Further evidence supporting the uncertain clinical significance of a variant previously reported as causal mutation in OTOA gene

We identified the p.Val603Phe variant in OTOA gene which was previously reported in an Algerian family [33]. In Ammar-Khodja et al. 2015 study, two related patients carrying a homozygous missense mutation (c.1807G > T: p.Val603Phe) in OTOA gene were reported. This missense mutation was predicted to be pathogenic by PolyPhen-2, SIFT and Mutation Taster programs, and also predicted to affect the acceptor site of intron 18 by NNSPLICE prediction program [33]. Furthermore, the clinical significance of this variant in ClinVar is uncertain. According to ClinGen gene curation process, cautions should be used when evaluating missense variants in this gene as it has a pseudogene. Segregation analysis of this previously reported HI variant proved that it was absent in one affected member and found in heterozygous state in two other affected members in the same family. It is important to note that genetic heterogeneity of HI is common even within the same family. However, even though a second variant in OTOA or a different gene could explain the deafness in this family, we believe that lack of segregation of this OTOA variant, further support its classification as variant of unknown significance According to the ACMG/AMP guidelines (Table 3).

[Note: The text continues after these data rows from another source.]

@[simp] theorem State.tableCe_vault (s : State) (table : Nat) (index : Nat) (copy : Nat) :
    (State.tableCe s table index copy).vault = s.vault := by simp [State.tableCe]

@[simp] theorem State.meetEntry_vault (s : State) (x : Option (Nat × Nat × Bool × Bool)) :
    (State.meetEntry s x).vault = s.vault := by
  unfold State.meetEntry
  (repeat' split) <;> simp

@[simp] theorem State.cplLatency_vault (s : State) (left : Option (Nat × Nat)) (live : Bool) :
    (State.cplLatency s left live).vault = s.vault := by
  unfold State.cplLatency
  (repeat' split) <;> simp

@[simp] theorem State.sendCpl_vault (s : State) (f : Frame) (id : Nat) (egress : Nat) (fid : Nat) (dest : Nat) (reqId : BitVec 16) (tag : BitVec 14) :
    (State.sendCpl s f id egress fid dest reqId tag).vault = s.vault := by
  unfold State.sendCpl
  (repeat' split) <;> simp

@[simp] theorem State.cplByRecord_vault (s : State) (f : Frame) (r : TagRec) :
    (State.cplByRecord s f r).vault = s.vault := by
  unfold State.cplByRecord
  (repeat' split) <;> simp

@[simp] theorem State.dropStale_vault (s : State) (r : TagRec) :
    (State.dropStale s r).vault = s.vault := by simp [State.dropStale]

@[simp] theorem State.goWay_vault (s : State) (f : Frame) (x2 : CplWay) :
    (State.goWay s f x2).vault = s.vault := by
  unfold State.goWay
  (repeat' split) <;> simp

@[simp] theorem State.routeCpl_vault (s : State) (f : Frame) (ue : Bool) :
    (State.routeCpl s f ue).vault = s.vault := by
  unfold State.routeCpl
  dsimp only
  (repeat' split) <;> simp [vault_foldl]

@[simp] theorem State.idleSlots_vault (s : State) (n : Nat) :
    (State.idleSlots s n).vault = s.vault := by simp [State.idleSlots]

@[simp] theorem State.portCycle_vault (s : State) (n : Nat) :
    (State.portCycle s n).vault = s.vault := by simp [State.portCycle]

@[simp] theorem State.portCycles_vault (s : State) :
    (State.portCycles s).vault = s.vault := by
  unfold State.portCycles
  (repeat' (first | (simp [vault_foldl]; done) | split))

@[simp] theorem State.ageCopy_vault (s : State) (c : Copy) :
    (State.ageCopy s c).vault = s.vault := by simp [State.ageCopy]

@[simp] theorem State.ageOut_vault (ok : Copy → Bool) (x1 : Nat) (x2 : State) :
    (State.ageOut ok x1 x2).vault = x2.vault := by
  induction x1 generalizing ok x2 with
  | zero => rfl
  | succ n ih => unfold State.ageOut; (repeat' (first | (simp [vault_foldl, vault_foldl_fst, vault_foldl_snd, *]; done) | split | (refine vault_snd (by assumption) ?_) | (refine vault_fst (by assumption) ?_) | simp [vault_foldl, vault_foldl_fst, vault_foldl_snd, *]))

@[simp] theorem State.ageHeads_vault (s : State) :
    (State.ageHeads s).vault = s.vault := by simp [State.ageHeads]

@[simp] theorem State.bankRead_vault (wants : List (Nat × Nat)) (s : State) (b : Nat) :
    (State.bankRead wants s b).vault = s.vault := by
  unfold State.bankRead
  (repeat' split) <;> simp

@[simp] theorem State.bankReads_vault (s : State) :
    (State.bankReads s).vault = s.vault := by
  unfold State.bankReads
  dsimp only
  (repeat' split) <;> simp [vault_foldl]

@[simp] theorem State.modFrame_vault (s : State) (id : Nat) (f : Frame → Frame) :
    (State.modFrame s id f).vault = s.vault := by simp [State.modFrame]

@[simp] theorem State.tails_vault (s : State) :
    (State.tails s).vault = s.vault := by
  unfold State.tails
  (repeat' (first | (simp [vault_foldl]; done) | split))

@[simp] theorem State.spvTick_vault (s : State) :
    (State.spvTick s).vault = s.vault := by
  unfold State.spvTick
  (repeat' (first | (simp [vault_foldl]; done) | split))

@[simp] theorem State.supervise_vault (s : State) :
    (State.supervise s).vault = s.vault := by simp [State.supervise]

@[simp] theorem State.advanceTime_vault (s : State) :
    (State.advanceTime s).vault = s.vault := by simp [State.advanceTime]

@[simp] theorem State.firstCycle_vault (s : State) :
    (State.firstCycle s).vault = s.vault := by
  unfold State.firstCycle
  (repeat' (first | (simp [vault_foldl]; done) | split))

@[simp] theorem State.linkRows_vault (s : State) (f : Nat) :
    (State.linkRows s f).vault = s.vault := by simp [State.linkRows]

@[simp] theorem State.rows_vault (s : State) :
    (State.rows s).vault = s.vault := by
  unfold State.rows
  (repeat' (first | (simp [vault_foldl]; done) | split))

@[simp] theorem State.checkBar4_vault (s : State) :
    (State.checkBar4 s).vault = s.vault := by
  unfold State.checkBar4
  dsimp only
  (repeat' split) <;> simp [vault_foldl]

@[simp] theorem State.failoverRecord_vault (s : State) :
    (State.failoverRecord s).vault = s.vault := by
  unfold State.failoverRecord
  (repeat' split) <;> simp

@[simp] theorem State.act_vault (s : State) (a : Action) :
    (State.act s a).vault = s.vault := by
  unfold State.act
  (repeat' split) <;> simp

@[simp] theorem State.actDeferred_vault (s : State) :
    (State.actDeferred s).vault = s.vault := by
  unfold State.actDeferred
  dsimp only
  (repeat' split) <;> simp [vault_foldl]

@[simp] theorem State.actDue_vault (s : State) :
    (State.actDue s).vault = s.vault := by simp [State.actDue]

@[simp] theorem State.debugAnswer_vault (s : State) :
    (State.debugAnswer s).vault = s.vault := by simp [State.debugAnswer]

@[simp] theorem State.writeHost_vault (s : State) (part : Nat) (addr : Nat) (bs : List Byte) :
    (State.writeHost s part addr bs).vault = s.vault := by simp [State.writeHost]

@[simp] theorem State.noteStore_vault (s : State) (id : Nat) :
    (State.noteStore s id).vault = s.vault := by simp [State.noteStore]

@[simp] theorem State.storeHost_vault (s : State) (part : Nat) (addr : Nat) (bs : List Byte) :
    (State.storeHost s part addr bs).vault = s.vault := by simp [State.storeHost]

@[simp] theorem State.engineAer_vault (s : State) (i : Nat) :
    (State.engineAer s i).vault = s.vault := by simp [State.engineAer]

@[simp] theorem State.ctoRead_vault (s : State) (x : EngTag) :
    (State.ctoRead s x).vault = s.vault := by
  unfold State.ctoRead
  (repeat' split) <;> simp

theorem execEngCtoRecovExpiry_vault (id : Nat) (s : State) :
    ∀ out, (execEngCtoRecovExpiry id s) = .next out → out.vault = s.vault := by
  intro out ht
  unfold execEngCtoRecovExpiry at ht
  dsimp only at ht
  (repeat' split at ht) <;> cases ht <;> simp [vault_foldl]

theorem execFaultTimerExpiry_vault (slot : Nat) (ch : Nat) (s : State) :
    ∀ out, (execFaultTimerExpiry slot ch s) = .next out → out.vault = s.vault := by
  intro out ht
  cases ht
  simp

@[simp] theorem State.showTemps_vault (s : State) (ts : List Nat) :
    (State.showTemps s ts).vault = s.vault := by
  unfold State.showTemps
  dsimp only
  (repeat' split) <;> simp [vault_foldl]

theorem execSlotRemoval_vault (slot : Nat) (s : State) :
    ∀ out, (execSlotRemoval slot s) = .next out → out.vault = s.vault := by
  intro out ht
  cases ht
  simp

theorem execIsolateExitDone_vault (s : State) :
    ∀ out, (execIsolateExitDone s) = .next out → out.vault = s.vault := by
  intro out ht
  unfold execIsolateExitDone at ht
  (repeat' split at ht) <;> cases ht <;> simp

@[simp] theorem State.recordCopy_vault (s : State) (code : Nat) (level : Nat) (f : Frame) (c : Copy) (got : Nat) (extra : Nat) :
    (State.recordCopy s code level f c got extra).vault = s.vault := by simp [State.recordCopy]

@[simp] theorem State.bridgeAer_vault (s : State) (f : Frame) (c : Copy) :
    (State.bridgeAer s f c).vault = s.vault := by simp [State.bridgeAer]

@[simp] theorem State.lateFault_vault (s : State) (f : Frame) (c : Copy) (code : Nat) (got : Nat) (cell : Nat) :
    (State.lateFault s f c code got cell).vault = s.vault := by simp [State.lateFault]

@[simp] theorem State.secondaryReset_vault (s : State) (n : Nat) :
    (State.secondaryReset s n).vault = s.vault := by simp [State.secondaryReset]

theorem execSecondaryBusReset_vault (port : Nat) (s : State) :
    ∀ out, (execSecondaryBusReset port s) = .next out → out.vault = s.vault := by
  intro out ht
  cases ht
  simp

theorem execHeadgateClose_vault (inst : Nat) (s : State) :
    ∀ out, (execHeadgateClose inst s) = .next out → out.vault = s.vault := by
  intro out ht
  cases ht
  simp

In conclusion, our findings do not only exhibit the usefulness of the targeted NGS approach in the identification and diagnosis of genetic mutations affecting HI in Tunisian families (11 identified pathogenic variants, 5 of which are novel and two newly identified in Tunisian population), but would also have global impact with introduction of new evidence which improve our knowledge concerning clinical relevance of HI causing genes and variants.

Finally, we believe that our findings would be useful for the curation activities of the ClinGen Hearing Loss working group especially in re-evaluating HI gene-disease validity as well as variants pathogenicity.

Ethics approval

This study was approved by the Regional Committee of the Protection of Persons, Sfax, Tunisia. Ethical committee number for the study: CPP SUD N°28/2019.

Declaration of Competing Interest

The authors declared that there is no conflict of interest.